Claroty’s Team82 details exploitation of classic deserialization vulnerability in Siemens EnMPro line
Researchers from Claroty’s Team82 discovered a deserialization vulnerability, CVE-2022-23450, in Siemens’ SIMATIC Energy Manager (EnMPro) product. The critical vulnerability, with a CVSS v3 score of 10.0, was resolved in EnMPro V7.3 Update 1 and later versions. Prior versions are also affected by this flaw, allowing remote code execution and full control over an EnMPro server. Exploiting the vulnerability could enable an attacker to execute malicious code before the authentication process begins.
Given the severity of the vulnerability, Team82 has chosen to delay disclosing any technical details until now to give users time to update, Noam Moshe disclosed in a blog post. “We privately disclosed our vulnerability to Siemens, which patched the vulnerability in V7.3 Update 1, and in later versions. All versions up to V7.3 contain this vulnerability. An attacker who successfully exploits this vulnerability can gain complete control over an EnMPro server,” he added.
Siemens urges users to update to V7.3 Update 1 or later as all versions up to V7.3 contain this vulnerability.
Siemens EnMPRO is a software used within plants to manage and visualize energy flow and consumption values, compare energy efficiency, and strategize an energy plan accordingly, Moshe detailed. “Behind the scenes, EnMPRO is a [dot]NET service (called BDataWIndowsService) composed of a [dot]NET executable, listening on port TCP/4444. This executable handles most of the EnMPRO server’s core functionality, allowing clients to connect to it remotely using a proprietary messaging protocol,” he added.
Using this protocol, clients can invoke different functionality in the server, including retrieving or altering data in the server, calling different functions, and creating graphical interfaces or periodic procedures.
“Throughout our research into EnMPro, we were able to identify several critical vulnerabilities in EnMPro’s web server and desktop application,” Moshe outlined. “These vulnerabilities, when exploited, could result in a malicious actor compromising and even gaining full control over the server running EnMPro. In this blog, we describe our research process and provide some technical details about the most severe vulnerability, CVE-2022-23450.”

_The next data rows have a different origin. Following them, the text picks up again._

-- ==== Sys2Proof/Machine/Flags.lean ====
section
/-! DEFINITION. The engine's flags (R42): the word of `STATUS` (R28), the word of `REC_FLAGS` (R30,
R133), the flag of `CFG` (R27), and the fields of the registers as bit ranges. -/

namespace Sys2Proof.Machine

/-- The phase as `STATUS.PHASE` shows it (R32). -/
def Phase.code : Phase → BitVec 4
  | .idle => 0
  | .sig => 1
  | .ready => 2
  | .len => 3
  | .type => 4
  | .skip => 5
  | .text => 6
  | .crc => 7
  | .done => 8
  | .error => 9

/-- The termination reason as `STATUS.TERM` shows it (R28). -/
def Term.code : Term → BitVec 2
  | .none => 0
  | .iend => 1
  | .cleanEof => 2

/-- The error code as `STATUS.ERRCODE` shows it (R161). -/
def ErrCode.code : ErrCode → BitVec 4
  | .none => 0
  | .sigShort => 1
  | .sigMismatch => 2
  | .truncLen => 3
  | .truncType => 4
  | .truncPayload => 5
  | .truncCrc => 6
  | .cmdIllegal => 7
  | .cmdSeq => 8
  | .cmdBusy => 9

/-- The word of `STATUS`, a function of the internal state (R28); from the left: reserved [31:18],
`EOF_RESID`, `ERRCODE`, `PHASE`, reserved [7:6], `TERM`, `ERR`, `DONE`, `SIG_OK`, `BUSY`. -/
def State.statusWord (s : State) : Word :=
  (0 : BitVec 14) ++ s.eofResid ++ s.errcode.code ++ s.phase.code ++ (0 : BitVec 2) ++ s.term.code
    ++ BitVec.ofBool (s.phase == .error) ++ BitVec.ofBool (s.phase == .done)
    ++ BitVec.ofBool s.sigOk ++ BitVec.ofBool s.phase.busy

/-- The word of `REC_FLAGS` for a completed record (R30, R133); from the left: reserved [31:4],
`TEXT_EMITTED`, `TEXT_TYPE`, `TERMINAL`, `VALID`. -/
def recFlagsWord (marker : TypeBytes) (type : Word) (textReq : Bool) : Word :=
  (0 : BitVec 28) ++ BitVec.ofBool (type == marker.pack && textReq)
    ++ BitVec.ofBool (type == marker.pack) ++ BitVec.ofBool (type == iendType) ++ (1 : BitVec 1)

/-- `CFG.TEXT_EN == 1` (R27, R121). -/
def State.textEn (s : State) : Bool := s.cfg.getLsbD 0

/-- What a write leaves in `CFG`: the reserved bits [31:1] ignore it (R27, R81). -/
def cfgWritten (v : Word) : Word := v &&& 0x00000001

/-- The lowest bit of a register field (R27, R28, R30, R82). -/
def Field.low : Field → Nat
  | .busy => 0
  | .sigOk => 1
  | .done => 2
  | .err => 3
  | .term => 4
  | .phase => 8
  | .errcode => 12
  | .eofResid => 16
  | .textEn => 0
  | .valid => 0
  | .terminal => 1
  | .textType => 2
  | .textEmitted => 3
  | .op => 0
  | .rsv => 4

/-- The number of bits of a register field (R27, R28, R30, R82). -/
def Field.bits : Field → Nat
  | .busy | .sigOk | .done | .err | .textEn | .valid | .terminal | .textType | .textEmitted => 1
  | .term | .eofResid => 2
  | .phase | .errcode | .op => 4
  | .rsv => 28

/-- `v[hi:lo]`: the field read as an unsigned number (R8, R9). -/
def Field.of (f : Field) (v : Word) : Word := (v.extractLsb' f.low f.bits).setWidth 32

end Sys2Proof.Machine
end

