/-- R163: an end of stream in the length field is the clean end, or TRUNC_LEN in strict mode after 1
to 3 bytes; in TYPE, SKIP, TEXT and CRC it always raises the field's TRUNC fault; in SIG it raises
SIG_SHORT (R102). -/
def Obligations.EndOfStreamByPhase : Prop :=
  ∀ s t : State, s.Inv → step s = .next t → s.sourceNext = true → s.memRead = none →
    (s.phase = .len → (s.params.strictLenEof = false ∨ s.idx = 0) →
      t.phase = .done ∧ t.term = .cleanEof ∧ t.errcode = .none ∧
        t.eofResid.toNat = s.idx.toNat) ∧
    (s.phase = .len → s.params.strictLenEof = true → s.idx ≠ 0 →
      t.phase = .error ∧ t.errcode = .truncLen ∧ t.eofResid.toNat = s.idx.toNat) ∧
    (s.phase = .sig → t.phase = .error ∧ t.errcode = .sigShort) ∧
    (s.phase = .type → t.phase = .error ∧ t.errcode = .truncType) ∧
    (s.phase = .skip → t.phase = .error ∧ t.errcode = .truncPayload) ∧
    (s.phase = .text → s.pendTxt = none → t.phase = .error ∧ t.errcode = .truncPayload) ∧
    (s.phase = .crc → t.phase = .error ∧ t.errcode = .truncCrc)

/-- R165: a `CMD` write while BUSY aborts the command where it stands: only the fault state changes
and the pending text byte is discarded; and a CMD_SEQ or CMD_ILLEGAL raised in IDLE, READY or DONE
changes only the fault state. -/
def Obligations.CommandFaultsKeepTheRest : Prop :=
  ∀ (s : State) (w : Word),
    (s.phase.busy = true →
      submit w s = .next
        { s with errcode := .cmdBusy, errPos := s.cursor, phase := .error, idx := 0,
                 pendTxt := none, trace := s.trace ++ [.fault .cmdBusy s.cursor] }) ∧
    (∀ t, s.Inv → (s.phase = .idle ∨ s.phase = .ready ∨ s.phase = .done) → submit w s = .next t →
      t.phase = .error →
      (t.errcode = .cmdSeq ∨ t.errcode = .cmdIllegal) ∧
        t = { s with errcode := t.errcode, errPos := s.cursor, phase := .error,
                     trace := s.trace ++ [.fault t.errcode s.cursor] })

/-- R44 and R190: reset with a stream attached at address 0, from any phase, leaves every piece of the
engine's state at its reset value, `STATUS` and the trace among them; and there is no other way out
of DONE and ERROR. That the host and what happens next stay, and that a reset carries the attached
bytes, is the model's choice (assumption 5). -/
def Obligations.ResetFromAnyState : Prop :=
  (∀ (s : State) (bytes : List Byte) (rest : List Input), s.inputs = .reset bytes 0 :: rest →
    ∃ t, step s = .next t ∧ t.phase = .idle ∧ t.idx = 0 ∧ t.cursor = 0 ∧ t.acc = 0 ∧ t.rem = 0 ∧
      t.curLen = 0 ∧ t.curType = 0 ∧ t.textReq = false ∧ t.sigOk = false ∧ t.sigBad = false ∧
      t.term = .none ∧ t.errcode = .none ∧ t.eofResid = 0 ∧ t.errPos = 0 ∧ t.recStart = 0 ∧
      t.recStartLast = 0 ∧ t.count = 0 ∧ t.pendTxt = none ∧ t.recLen = 0 ∧ t.recType = 0 ∧
      t.recCrc = 0 ∧ t.recFlags = 0 ∧ t.cfg = 0 ∧ t.trace = [] ∧ t.statusWord = 0x00000000 ∧
      t.params = s.params ∧ t.host = s.host ∧ t.inputs = rest ∧ ∀ a, t.stream.read a = bytes[a]?) ∧
  (∀ s t : State, (s.phase = .done ∨ s.phase = .error) → step s = .next t → s.resetNext = false →
    t.phase = .done ∨ t.phase = .error)

/-- A run that is at DONE has decoded its stream: no fault is on its trace (R171). -/
def Obligations.DoneMeansNoFaultRecorded : Prop :=
  ∀ s : State, s.TraceAgrees → (s.decoded = true ↔ s.phase = .done)

/-! ### Invariants -/

/-- Every step keeps the invariant. -/
def Obligations.StepKeepsInv : Prop :=
  ∀ s t : State, s.Inv → step s = .next t → t.Inv

/-- The state after reset has the invariant, with whatever parameters, stream and host. -/
def Obligations.ResetHasInv : Prop :=
  State.reset.Inv ∧
  ∀ (s : State) (bytes : List Byte), s.host.wf = true →
    (s.afterReset bytes).Inv ∧ (s.afterReset bytes).accounted ∧ (s.afterReset bytes).TraceAgrees

/-- R139: the cursor is the 8 signature bytes and `12 + L` for every completed record: it holds after
reset and every step keeps it. -/
def Obligations.CursorAccounting : Prop :=
  State.reset.accounted ∧
  ∀ s t : State, s.Inv → s.accounted → step s = .next t → t.accounted

/-- The registers are what the trace says (R45): every step keeps it. -/
def Obligations.StepKeepsTraceAgreement : Prop :=
  State.reset.TraceAgrees ∧
  ∀ s t : State, s.Inv → s.TraceAgrees → step s = .next t → t.TraceAgrees

/-- The record invariant (R70, R145): when a record completes, the cursor is `12 + L` past the place
where its length field was read. -/
def Obligations.RecordAdvancesTwelvePlusLength : Prop :=
  ∀ s t : State, s.Inv → step s = .next t → s.sourceNext = true → s.phase = .crc → s.idx = 3 →
    s.memRead ≠ none →
    t.recStartLast = s.recStart ∧ t.recLen = s.curLen ∧
      t.cursor = t.recStartLast + 12 + t.recLen.setWidth 64

/-! ### Registers -/

/-- R28 and R32: every field of `STATUS` as a function of the internal state; the reserved bits
read 0. -/
def Obligations.StatusFields : Prop :=
  ∀ s : State,
    (s.statusWord.extractLsb 0 0 = 1 ↔
      s.phase = .sig ∨ s.phase = .len ∨ s.phase = .type ∨ s.phase = .skip ∨ s.phase = .text ∨
        s.phase = .crc) ∧
    (s.statusWord.extractLsb 1 1 = 1 ↔ s.sigOk = true) ∧
    (s.statusWord.extractLsb 2 2 = 1 ↔ s.phase = .done) ∧
    (s.statusWord.extractLsb 3 3 = 1 ↔ s.phase = .error) ∧
    s.statusWord.extractLsb 5 4 =
      (match s.term with | .none => 0 | .iend => 1 | .cleanEof => 2 : BitVec 2) ∧
    s.statusWord.extractLsb 7 6 = 0 ∧
    s.statusWord.extractLsb 11 8 =
      (match s.phase with
        | .idle => 0 | .sig => 1 | .ready => 2 | .len => 3 | .type => 4 | .skip => 5 | .text => 6
        | .crc => 7 | .done => 8 | .error => 9 : BitVec 4) ∧
    s.statusWord.extractLsb 15 12 =
      (match s.errcode with
        | .none => 0 | .sigShort => 1 | .sigMismatch => 2 | .truncLen => 3 | .truncType => 4
        | .truncPayload => 5 | .truncCrc => 6 | .cmdIllegal => 7 | .cmdSeq => 8
        | .cmdBusy => 9 : BitVec 4) ∧
    s.statusWord.extractLsb 17 16 = s.eofResid ∧
    s.statusWord.extractLsb 31 18 = 0

/-- R25: what a read of every offset returns, that it changes nothing but the bus's answer, that `CMD`
and `CFG` can be written, that a write to any other offset has no effect, and that every register
reads 0 after reset. -/
def Obligations.RegisterMap : Prop :=
  ∀ s : State,
    s.readOffset 0x00 = 0 ∧ s.readOffset 0x04 = s.cfg ∧ s.readOffset 0x08 = s.statusWord ∧
    s.readOffset 0x0C = s.recLen ∧ s.readOffset 0x10 = s.recType ∧ s.readOffset 0x14 = s.recCrc ∧
    s.readOffset 0x18 = s.recFlags ∧ s.readOffset 0x1C = s.count ∧
    s.readOffset 0x20 = s.recStartLast.extractLsb 31 0 ∧
    s.readOffset 0x24 = s.recStartLast.extractLsb 63 32 ∧
    s.readOffset 0x28 = s.cursor.extractLsb 31 0 ∧
    s.readOffset 0x2C = s.cursor.extractLsb 63 32 ∧
    s.readOffset 0x30 = s.curLen ∧ s.readOffset 0x34 = s.curType ∧
    s.readOffset 0x38 = s.errPos.extractLsb 31 0 ∧ s.readOffset 0x3C = s.errPos.extractLsb 63 32 ∧
    (∀ off : BitVec 8, 0x40 ≤ off.toNat → s.readOffset off = 0) ∧
    (∀ w, access (.wr .word 0x00 w) s = submit w s) ∧
    (∀ v, access (.wr .word 0x04 v) s = .next { s with cfg := v &&& 0x00000001 }) ∧
    (∀ off : BitVec 8, State.reset.readOffset off = 0) ∧
    ∀ off : BitVec 8, off.toNat % 4 = 0 →
      access (.rd .word off) s = .next { s with host := { s.host with rdata := s.readOffset off } } ∧
      (8 ≤ off.toNat → ∀ v, access (.wr .word off v) s = .next s)

/-- R64: exactly the accesses that are 32 bits wide and at a multiple of 4 are admitted; any other is
refused. -/
def Obligations.OtherAccessesRefused : Prop :=
  ∀ (a : Access) (s : State),
    (a.width = .word → a.offset.toNat % 4 = 0 → ∃ t, access a s = .next t) ∧
    (a.width ≠ .word → access a s = .refused .subWordAccess) ∧
    (a.width = .word → a.offset.toNat % 4 ≠ 0 → access a s = .refused .misalignedAccess)

/-- R27 and R200: a write to `CFG` takes effect at once, in every phase, and changes nothing else;
its reserved bits read 0; the text request of a record in progress is the one sampled when its NEXT
was accepted. -/
def Obligations.CfgWriteAndSampling : Prop :=
  ∀ s : State,
    (∀ v, access (.wr .word 0x04 v) s = .next { s with cfg := v &&& 0x00000001 }) ∧
    (s.Inv → (s.readOffset 0x04).extractLsb 31 1 = 0) ∧
    (∀ t, s.phase = .ready → exec .next s = .next t → (t.textReq = true ↔ s.cfg.extractLsb 0 0 = 1)) ∧
    (∀ t, step s = .next t → s.phase.busy = true → s.resetNext = false → t.textReq = s.textReq)

/-- The record registers (R29, R30, R33, R34): they change only in the micro-step that consumes the
4th checksum byte, and by reset. -/
def Obligations.RecordRegistersChangeOnlyAtCompletion : Prop :=
  ∀ s t : State, step s = .next t → s.resetNext = false →
    ¬ (s.sourceNext = true ∧ s.phase = .crc ∧ s.idx = 3 ∧ s.memRead ≠ none) →
    t.recLen = s.recLen ∧ t.recType = s.recType ∧ t.recCrc = s.recCrc ∧
      t.recFlags = s.recFlags ∧ t.count = s.count ∧ t.recStartLast = s.recStartLast ∧
      recordsOf t.trace = recordsOf s.trace

/-- R133: what the micro-step that consumes the 4th checksum byte writes. -/
def Obligations.RecordCompletion : Prop :=
  ∀ (s t : State) (r : Byte), step s = .next t → s.sourceNext = true → s.phase = .crc →
    s.idx = 3 → s.memRead = some r →
    let crc := (s.acc <<< 8) ||| r.setWidth 32
    let flags : Word :=
      0x1 ||| (if s.curType = 0x49454E44 then 0x2 else 0)
        ||| (if s.curType = s.params.textMarker.pack then 0x4 else 0)
        ||| (if s.curType = s.params.textMarker.pack ∧ s.textReq = true then 0x8 else 0)
    t = { s with
      recLen := s.curLen, recType := s.curType, recCrc := crc, recFlags := flags
      count := s.count + 1, recStartLast := s.recStart, cursor := s.cursor + 1
      acc := 0, idx := 0
      term := if s.curType = 0x49454E44 then .iend else s.term
      phase := if s.curType = 0x49454E44 then .done else .ready
      trace := s.trace ++ [.record s.curLen (typeBytes s.curType) crc flags] ++
        (if s.curType = 0x49454E44 then [.ended .iend] else [])
      inputs := s.inputs.tail }

/-- R36: `CUR_LEN` and `CUR_TYPE` are set to 0 when NEXT is accepted, loaded by the micro-step that
consumes their field's 4th byte, changed by nothing else but reset, and what their offsets read. -/
def Obligations.CurrentFieldRegisters : Prop :=
  ∀ s t : State, step s = .next t → s.resetNext = false →
    s.readOffset 0x30 = s.curLen ∧ s.readOffset 0x34 = s.curType ∧
    (s.phase = .ready → t.phase = .len → t.curLen = 0 ∧ t.curType = 0) ∧
    (∀ r, s.sourceNext = true → s.phase = .len → s.idx = 3 → s.memRead = some r →
      t.curLen = (s.acc <<< 8) ||| r.setWidth 32 ∧ t.curType = s.curType) ∧
    (∀ r, s.sourceNext = true → s.phase = .type → s.idx = 3 → s.memRead = some r →
      t.curType = (s.acc <<< 8) ||| r.setWidth 32 ∧ t.curLen = s.curLen) ∧
    (¬ (s.phase = .ready ∧ t.phase = .len) →
      ¬ (s.sourceNext = true ∧ (s.phase = .len ∨ s.phase = .type) ∧ s.idx = 3 ∧
        s.memRead ≠ none) →
      t.curLen = s.curLen ∧ t.curType = s.curType)

/-- R125: the micro-step that completes the type takes over the payload count from the length and
selects how the payload is handled. -/
def Obligations.PayloadSelection : Prop :=
  ∀ (s t : State) (r : Byte), step s = .next t → s.sourceNext = true → s.phase = .type →
    s.idx = 3 → s.memRead = some r →
    let type := (s.acc <<< 8) ||| r.setWidth 32
    t.curType = type ∧ t.rem = s.curLen ∧
      t.phase = (if s.curLen = 0 then .crc
        else if type = s.params.textMarker.pack ∧ s.textReq = true then .text else .skip)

Moshe added that the vulnerability is a classic deserialization bug found in EnMPro’s use of a [dot]NET BinaryFormatter class. BinaryFormatter, according to Microsoft, should not be used to deserialize objects, especially those coming from user input. Its usage puts instances of SIMATIC Energy Manager at risk of remote attackers executing code of their choice, giving them full control over these servers.
To allow remote users to interact with the main EnMPRO server, Siemens created a very simple network protocol over TCP/4444, allowing the desktop application (Client UI DocLiber[dot]exe) to interact with the main server’s application (BDataWindowsService[dot]exe).
“We reverse engineered the server’s binaries, as well as looked at a dump of the network communication statically, trying to understand and eventually reconstruct the protocol’s messages and capabilities,” according to Moshe. “We looked at different functionalities the user can invoke through the client, and watched how the packets would change, trying to better understand different fields of the message.”
Team82 discovered that after a short protocol-specific handshake and session creation, most EnMPro messages implement a structure, which the research team details in different colors. Packet Size consists of the first four bytes of each packet which are the packet’s size (excluding the packet size header), sent in a Little-endian byte order.
After the packet size, the next four bytes are a bitmap specifying different flags for this packet. Flags include indicators of whether the packet is compressed (using GZIP) if the packet is chunked, etc. The next byte in the packet represents the type of the packet. This byte is an enum, and it decides what is the message type, and what fields/members should be sent inside the message.
After the packet type is read, the server/client will try to construct the message using the correct message type deserializer. Message Contents contains the actual message data, which will be read and parsed using the correct message parser. The message contains the different fields/members used by this specific message type.
Siemens has fixed a critical remote code execution vulnerability in its EnMPro product, used in plants to monitor energy consumption within processes.
“Our proof-of-concept exploit initiates a session with the server before sending a malicious serialized class that is then deserialized by the server, resulting in arbitrary remote code execution,” Moshe said. “The attack is carried out pre-authentication, meaning an attacker would not need to have a previous foothold on the server.”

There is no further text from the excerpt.